═══ INFORMATION GIVEN

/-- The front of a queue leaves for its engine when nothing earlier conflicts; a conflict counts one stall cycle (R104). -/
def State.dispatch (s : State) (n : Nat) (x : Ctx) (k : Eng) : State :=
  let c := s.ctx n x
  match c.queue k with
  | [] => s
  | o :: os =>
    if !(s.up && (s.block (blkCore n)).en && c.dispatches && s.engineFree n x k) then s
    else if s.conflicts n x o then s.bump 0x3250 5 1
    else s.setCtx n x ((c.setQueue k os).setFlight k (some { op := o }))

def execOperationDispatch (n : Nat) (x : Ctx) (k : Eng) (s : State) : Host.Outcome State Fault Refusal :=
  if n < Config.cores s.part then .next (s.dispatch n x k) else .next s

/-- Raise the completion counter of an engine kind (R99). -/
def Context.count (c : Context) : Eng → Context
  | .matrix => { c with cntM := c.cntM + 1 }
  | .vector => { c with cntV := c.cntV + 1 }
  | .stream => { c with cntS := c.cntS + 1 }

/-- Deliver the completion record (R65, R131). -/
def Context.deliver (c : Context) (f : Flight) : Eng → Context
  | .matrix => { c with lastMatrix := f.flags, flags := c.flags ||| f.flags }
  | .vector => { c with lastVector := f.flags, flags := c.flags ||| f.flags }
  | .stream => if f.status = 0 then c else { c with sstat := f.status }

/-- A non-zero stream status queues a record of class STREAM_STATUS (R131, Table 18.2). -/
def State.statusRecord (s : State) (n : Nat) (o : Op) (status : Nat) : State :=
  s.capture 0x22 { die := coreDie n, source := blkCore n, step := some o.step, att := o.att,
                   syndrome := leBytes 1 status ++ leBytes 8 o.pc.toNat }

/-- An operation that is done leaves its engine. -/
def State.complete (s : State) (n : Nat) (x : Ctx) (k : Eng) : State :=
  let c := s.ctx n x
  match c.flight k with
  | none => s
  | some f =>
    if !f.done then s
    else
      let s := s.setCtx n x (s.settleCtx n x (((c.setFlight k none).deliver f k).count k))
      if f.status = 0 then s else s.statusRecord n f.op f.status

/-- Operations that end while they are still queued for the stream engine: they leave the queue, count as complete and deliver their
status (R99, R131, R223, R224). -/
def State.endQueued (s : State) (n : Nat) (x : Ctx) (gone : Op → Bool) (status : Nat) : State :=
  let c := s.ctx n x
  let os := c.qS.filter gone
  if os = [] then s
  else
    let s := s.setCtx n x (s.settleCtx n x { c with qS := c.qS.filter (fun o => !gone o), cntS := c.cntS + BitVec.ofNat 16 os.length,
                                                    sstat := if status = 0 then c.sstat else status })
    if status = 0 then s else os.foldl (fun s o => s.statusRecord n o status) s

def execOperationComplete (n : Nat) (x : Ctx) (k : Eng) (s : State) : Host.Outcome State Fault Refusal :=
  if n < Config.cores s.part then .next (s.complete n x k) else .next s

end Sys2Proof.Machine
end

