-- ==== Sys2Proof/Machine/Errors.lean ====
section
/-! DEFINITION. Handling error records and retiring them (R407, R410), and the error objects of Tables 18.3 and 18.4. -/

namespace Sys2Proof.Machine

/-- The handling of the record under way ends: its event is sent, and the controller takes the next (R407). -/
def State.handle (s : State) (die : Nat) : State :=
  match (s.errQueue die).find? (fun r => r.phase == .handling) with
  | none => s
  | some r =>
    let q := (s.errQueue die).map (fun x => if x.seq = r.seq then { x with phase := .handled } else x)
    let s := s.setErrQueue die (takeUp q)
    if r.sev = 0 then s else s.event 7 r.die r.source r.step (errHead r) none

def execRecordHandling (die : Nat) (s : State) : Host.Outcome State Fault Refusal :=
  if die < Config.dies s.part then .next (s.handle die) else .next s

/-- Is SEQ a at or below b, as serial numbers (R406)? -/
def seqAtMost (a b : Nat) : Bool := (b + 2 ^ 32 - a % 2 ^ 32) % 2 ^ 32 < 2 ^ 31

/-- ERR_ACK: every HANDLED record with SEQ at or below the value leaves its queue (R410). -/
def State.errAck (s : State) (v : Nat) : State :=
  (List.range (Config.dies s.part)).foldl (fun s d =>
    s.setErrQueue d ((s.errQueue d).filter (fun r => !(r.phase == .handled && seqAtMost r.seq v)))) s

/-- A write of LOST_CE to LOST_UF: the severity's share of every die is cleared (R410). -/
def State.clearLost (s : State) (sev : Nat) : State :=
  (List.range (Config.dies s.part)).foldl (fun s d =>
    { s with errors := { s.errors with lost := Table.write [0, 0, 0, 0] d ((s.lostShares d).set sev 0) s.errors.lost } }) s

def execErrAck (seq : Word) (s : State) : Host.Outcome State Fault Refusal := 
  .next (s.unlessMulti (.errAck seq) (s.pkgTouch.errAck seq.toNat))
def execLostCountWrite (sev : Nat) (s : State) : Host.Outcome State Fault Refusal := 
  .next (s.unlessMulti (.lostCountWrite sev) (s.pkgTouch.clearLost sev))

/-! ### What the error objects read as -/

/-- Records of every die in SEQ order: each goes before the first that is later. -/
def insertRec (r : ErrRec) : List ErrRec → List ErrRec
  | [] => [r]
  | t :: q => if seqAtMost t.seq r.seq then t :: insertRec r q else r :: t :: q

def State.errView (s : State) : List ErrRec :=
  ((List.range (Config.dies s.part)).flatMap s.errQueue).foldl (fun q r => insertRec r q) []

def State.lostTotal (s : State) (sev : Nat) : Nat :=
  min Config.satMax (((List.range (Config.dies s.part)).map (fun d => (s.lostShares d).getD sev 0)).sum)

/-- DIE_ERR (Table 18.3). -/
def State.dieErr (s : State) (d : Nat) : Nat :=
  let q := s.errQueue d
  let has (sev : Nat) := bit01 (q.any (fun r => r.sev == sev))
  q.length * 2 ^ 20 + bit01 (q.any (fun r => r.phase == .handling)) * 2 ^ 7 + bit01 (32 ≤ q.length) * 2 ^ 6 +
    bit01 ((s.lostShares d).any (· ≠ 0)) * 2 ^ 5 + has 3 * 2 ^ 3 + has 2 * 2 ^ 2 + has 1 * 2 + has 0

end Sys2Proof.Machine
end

══════

Retype all of the listing exactly, leaving out no line.

■ **EXERCISE RESULT**
/-- The front of a queue leaves for its engine when nothing earlier conflicts; a conflict counts one stall cycle (R104). -/
def State.dispatch (s : State) (n : Nat) (x : Ctx) (k : Eng) : State :=
  let c := s.ctx n x
  match c.queue k with
  | [] => s
  | o :: os =>
    if !(s.up && (s.block (blkCore n)).en && c.dispatches && s.engineFree n x k) then s
    else if s.conflicts n x o then s.bump 0x3250 5 1
    else s.setCtx n x ((c.setQueue k os).setFlight k (some { op := o }))

def execOperationDispatch (n : Nat) (x : Ctx) (k : Eng) (s : State) : Host.Outcome State Fault Refusal :=
  if n < Config.cores s.part then .next (s.dispatch n x k) else .next s

/-- Raise the completion counter of an engine kind (R99). -/
def Context.count (c : Context) : Eng → Context
  | .matrix => { c with cntM := c.cntM + 1 }
  | .vector => { c with cntV := c.cntV + 1 }
  | .stream => { c with cntS := c.cntS + 1 }

/-- Deliver the completion record (R65, R131). -/
def Context.deliver (c : Context) (f : Flight) : Eng → Context
  | .matrix => { c with lastMatrix := f.flags, flags := c.flags ||| f.flags }
  | .vector => { c with lastVector := f.flags, flags := c.flags ||| f.flags }
  | .stream => if f.status = 0 then c else { c with sstat := f.status }

/-- A non-zero stream status queues a record of class STREAM_STATUS (R131, Table 18.2). -/
def State.statusRecord (s : State) (n : Nat) (o : Op) (status : Nat) : State :=
  s.capture 0x22 { die := coreDie n, source := blkCore n, step := some o.step, att := o.att,
                   syndrome := leBytes 1 status ++ leBytes 8 o.pc.toNat }

/-- An operation that is done leaves its engine. -/
def State.complete (s : State) (n : Nat) (x : Ctx) (k : Eng) : State :=
  let c := s.ctx n x
  match c.flight k with
  | none => s
  | some f =>
    if !f.done then s
    else
      let s := s.setCtx n x (s.settleCtx n x (((c.setFlight k none).deliver f k).count k))
      if f.status = 0 then s else s.statusRecord n f.op f.status

/-- Operations that end while they are still queued for the stream engine: they leave the queue, count as complete and deliver their
status (R99, R131, R223, R224). -/
def State.endQueued (s : State) (n : Nat) (x : Ctx) (gone : Op → Bool) (status : Nat) : State :=
  let c := s.ctx n x
  let os := c.qS.filter gone
  if os = [] then s
  else
    let s := s.setCtx n x (s.settleCtx n x { c with qS := c.qS.filter (fun o => !gone o), cntS := c.cntS + BitVec.ofNat 16 os.length,
                                                    sstat := if status = 0 then c.sstat else status })
    if status = 0 then s else os.foldl (fun s o => s.statusRecord n o status) s

def execOperationComplete (n : Nat) (x : Ctx) (k : Eng) (s : State) : Host.Outcome State Fault Refusal :=
  if n < Config.cores s.part then .next (s.complete n x k) else .next s

end Sys2Proof.Machine
end

-- ==== Sys2Proof/Machine/Errors.lean ====
section
/-! DEFINITION. Handling error records and retiring them (R407, R410), and the error objects of Tables 18.3 and 18.4. -/

namespace Sys2Proof.Machine

/-- The handling of the record under way ends: its event is sent, and the controller takes the next (R407). -/
def State.handle (s : State) (die : Nat) : State :=
  match (s.errQueue die).find? (fun r => r.phase == .handling) with
  | none => s
  | some r =>
    let q := (s.errQueue die).map (fun x => if x.seq = r.seq then { x with phase := .handled } else x)
    let s := s.setErrQueue die (takeUp q)
    if r.sev = 0 then s else s.event 7 r.die r.source r.step (errHead r) none

def execRecordHandling (die : Nat) (s : State) : Host.Outcome State Fault Refusal :=
  if die < Config.dies s.part then .next (s.handle die) else .next s

/-- Is SEQ a at or below b, as serial numbers (R406)? -/
def seqAtMost (a b : Nat) : Bool := (b + 2 ^ 32 - a % 2 ^ 32) % 2 ^ 32 < 2 ^ 31

/-- ERR_ACK: every HANDLED record with SEQ at or below the value leaves its queue (R410). -/
def State.errAck (s : State) (v : Nat) : State :=
  (List.range (Config.dies s.part)).foldl (fun s d =>
    s.setErrQueue d ((s.errQueue d).filter (fun r => !(r.phase == .handled && seqAtMost r.seq v)))) s

/-- A write of LOST_CE to LOST_UF: the severity's share of every die is cleared (R410). -/
def State.clearLost (s : State) (sev : Nat) : State :=
  (List.range (Config.dies s.part)).foldl (fun s d =>
    { s with errors := { s.errors with lost := Table.write [0, 0, 0, 0] d ((s.lostShares d).set sev 0) s.errors.lost } }) s

def execErrAck (seq : Word) (s : State) : Host.Outcome State Fault Refusal := 
  .next (s.unlessMulti (.errAck seq) (s.pkgTouch.errAck seq.toNat))
def execLostCountWrite (sev : Nat) (s : State) : Host.Outcome State Fault Refusal := 
  .next (s.unlessMulti (.lostCountWrite sev) (s.pkgTouch.clearLost sev))

/-! ### What the error objects read as -/

/-- Records of every die in SEQ order: each goes before the first that is later. -/
def insertRec (r : ErrRec) : List ErrRec → List ErrRec
  | [] => [r]
  | t :: q => if seqAtMost t.seq r.seq then t :: insertRec r q else r :: t :: q

def State.errView (s : State) : List ErrRec :=
  ((List.range (Config.dies s.part)).flatMap s.errQueue).foldl (fun q r => insertRec r q) []

def State.lostTotal (s : State) (sev : Nat) : Nat :=
  min Config.satMax (((List.range (Config.dies s.part)).map (fun d => (s.lostShares d).getD sev 0)).sum)

/-- DIE_ERR (Table 18.3). -/
def State.dieErr (s : State) (d : Nat) : Nat :=
  let q := s.errQueue d
  let has (sev : Nat) := bit01 (q.any (fun r => r.sev == sev))
  q.length * 2 ^ 20 + bit01 (q.any (fun r => r.phase == .handling)) * 2 ^ 7 + bit01 (32 ≤ q.length) * 2 ^ 6 +
    bit01 ((s.lostShares d).any (· ≠ 0)) * 2 ^ 5 + has 3 * 2 ^ 3 + has 2 * 2 ^ 2 + has 1 * 2 + has 0

end Sys2Proof.Machine
end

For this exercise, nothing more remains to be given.